PreventionBy Mayo Clinic staff
Although dental restoration technology has made great strides, any type of filling or device is more likely to need additional work in the future than is an intact tooth. Good oral and dental hygiene can help keep your teeth intact by avoiding cavities and tooth decay. Follow these tips to help prevent cavities:
- Brush after eating or drinking. Brush your teeth at least twice a day and ideally after every meal, using fluoride-containing toothpaste. To clean between your teeth, floss or use an interdental cleaner. If you can't brush after eating, at least try to rinse your mouth with water.
- Rinse your mouth. If your dentist feels you have a high risk of developing cavities, he or she may recommend that you use a mouth rinse with fluoride.
- Visit your dentist regularly. Get professional tooth cleanings and regular oral exams, which can help prevent problems or spot them early. Your dentist can recommend a schedule that's best for your situation.
- Consider dental sealants. A sealant is a protective plastic coating that's applied to the chewing surface of back teeth — sealing off the grooves and crannies that tend to collect food in the teeth most likely to get cavities. The sealant protects tooth enamel from plaque and acid. Sealants can help both children and adults. The Centers for Disease Control and Prevention strongly recommends sealants for all school-age children. Sealants last up to 10 years before they need to be replaced, though they need to be checked regularly to ensure they're still intact.
- Drink some tap water. Adding fluoride to public water supplies has helped decrease tooth decay significantly. If you drink only bottled water that doesn’t contain fluoride, you'll miss out on its benefits. Be sure to drink some tap water, too.
- Avoid frequent snacking and sipping. Whenever you eat or drink something other than water, you help your mouth bacteria create acids that can destroy your tooth enamel. If you snack or drink throughout the day, your teeth are under constant attack.
- Eat tooth-healthy foods. Some foods and beverages are better for your teeth than others. Avoid foods that get stuck in grooves and pits of your teeth for long periods, such as chips, candy or cookies. Instead, eat food that protects your teeth, such as cheese, which some research shows may help prevent cavities, as well as fresh fruits and vegetables, which increase saliva flow, and unsweetened coffee, tea and sugar-free gum, which help wash away food particles.

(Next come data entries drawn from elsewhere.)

/-! ## WRITE -/

/-- The step that takes a report runs the decoded command in the state the ports leave, and adds Ack; placing a report
with `withFetchWord` makes the very next step take it. The placing is the model's own (log 3); Ack is of
43_command_decoder.md R160. -/
def Obligations.StepRunsTheReportOnThePort : Prop :=
  (∀ (s : State) (r : Report) (rest : List Report), takes s r rest →
    step s =
      match exec (decode r) (acceptedState s rest) with
      | .next t => .next { t with trace := t.trace ++ [.ack] }
      | .fault f => .fault f
      | .refused e => .refused e) ∧
  ∀ (s : State) (nbits w : Nat) (i : Instr), decodeTableWord nbits w = some i →
    (State.withFetchWord s nbits w).booted = true ∧ (State.withFetchWord s nbits w).busy = false ∧
    step (State.withFetchWord s nbits w) =
      match exec i (makeReady s) with
      | .next t => .next { t with trace := t.trace ++ [.ack] }
      | .fault f => .fault f
      | .refused e => .refused e

/-- Every WRITE completes: it is the decoded command, and it ends with Ack, whatever the report held; before the Ack it emits
nothing but the three storage writes of a SET_SERIAL, and never an `Rf` event (43_command_decoder.md R160). The order of the
three writes and the record in them are the spec's decision D13. -/
def Obligations.EveryWriteEndsWithAck : Prop :=
  ∀ (s : State) (r : Report) (rest : List Report), takes s r rest →
    ∃ t u es, step s = .next t ∧ exec (decode r) (acceptedState s rest) = .next u ∧
      t = { u with trace := u.trace ++ [.ack] } ∧
      t.trace = s.trace ++ es ++ [.ack] ∧ durations es = [] ∧ framesIn es = 0 ∧
      (es = [] ∨ ∃ a, decode r = .setSerial a ∧
        es = [.nvWr 0x00 (recordOf a), .nvWr 0x40 (recordOf a), .nvWr 0x80 (recordOf a)])

/-! ## The scheduler -/

/-- One TICK, whole: in Idle nothing, in Debouncing one decrement, in Transmitting one frame of CW and one decrement of
REP, CW cleared with the last; WdtKick first in each. At the ports, in a cycle with no reset, no report and no read: a tick
strobe that sends no frame makes the step the whole TICK (one that sends a frame is FrameRefinesAtomicTick's), and without a
strobe the step changes nothing but the environment. One action a tick is the spec's decision D8 (44_scheduler.md R180,
10_state.md R38). -/
def Obligations.TickDoesOneThing : Prop :=
  ∀ s : State, ready s = true →
    (s.rep = 0 → runOp .tick s = some { s with trace := s.trace ++ [.wdtKick] }) ∧
    (s.rep ≠ 0 → s.deb ≠ 0 →
      runOp .tick s = some { s with trace := s.trace ++ [.wdtKick], deb := s.deb - 1 }) ∧
    (s.rep ≠ 0 → s.deb = 0 →
      runOp .tick s = some { s with
        trace := s.trace ++ .wdtKick :: wave s.cw, rep := s.rep - 1, cw := if s.rep = 1 then 0 else s.cw,
        rfOut := false, crit := false, busy := false }) ∧
    ((currentCycle s).rst = none → offeredReports s = [] → s.rdWaiting + (currentCycle s).rd.toNat = 0 →
      ((currentCycle s).tick = true → s.rep = 0 ∨ s.deb ≠ 0 →
        ∃ u, runOp .tick s = some u ∧ step s = .next { u with env := s.env.tail }) ∧
      ((currentCycle s).tick = false → step s = .next { s with env := s.env.tail }))

/-- The moves of SCHED (44_scheduler.md R181, whose rows for a zero debounce rest on the spec's decision D9). -/
def Obligations.SchedulerMoves : Prop :=
  ∀ s t : State, ready s = true →
    (runOp .tick s = some t →
      (sched s = .idle → sched t = .idle) ∧
      (sched s = .debouncing → 1 < s.deb → sched t = .debouncing ∧ t.deb = s.deb - 1) ∧
      (sched s = .debouncing → s.deb = 1 → sched t = .transmitting ∧ t.deb = 0) ∧
      (sched s = .transmitting → 1 < s.rep → sched t = .transmitting ∧ t.rep = s.rep - 1) ∧
      (sched s = .transmitting → s.rep = 1 → sched t = .idle ∧ t.rep = 0 ∧ t.cw = 0)) ∧
    (∀ (r : Report) (act : Action), (decode r).action = some act → runOp (.write r) s = some t →
      sched t = (if debounceOf act = 0 then .transmitting else .debouncing)) ∧
    (∀ r : Report, (decode r).action = none → runOp (.write r) s = some t → sched t = sched s ∧ sameJob s t) ∧
    (runOp .read s = some t → sched t = sched s ∧ sameJob s t) ∧
    (runOp .reset s = some t → sched t = .idle)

- Consider fluoride treatments. Your dentist may recommend a fluoride treatment, especially if you aren't getting enough fluoride through fluoridated drinking water and other sources. In a fluoride treatment, your dentist applies concentrated fluoride to your teeth for several minutes. You can also use fluoridated toothpaste or mouthwash.
- Ask about antibacterial treatments. If you're especially vulnerable to tooth decay — for example, because of a medical condition — your dentist may recommend special antibacterial mouth rinses or other treatments to help cut down on harmful bacteria in your mouth.
Check with your dentist to see which methods are best for you.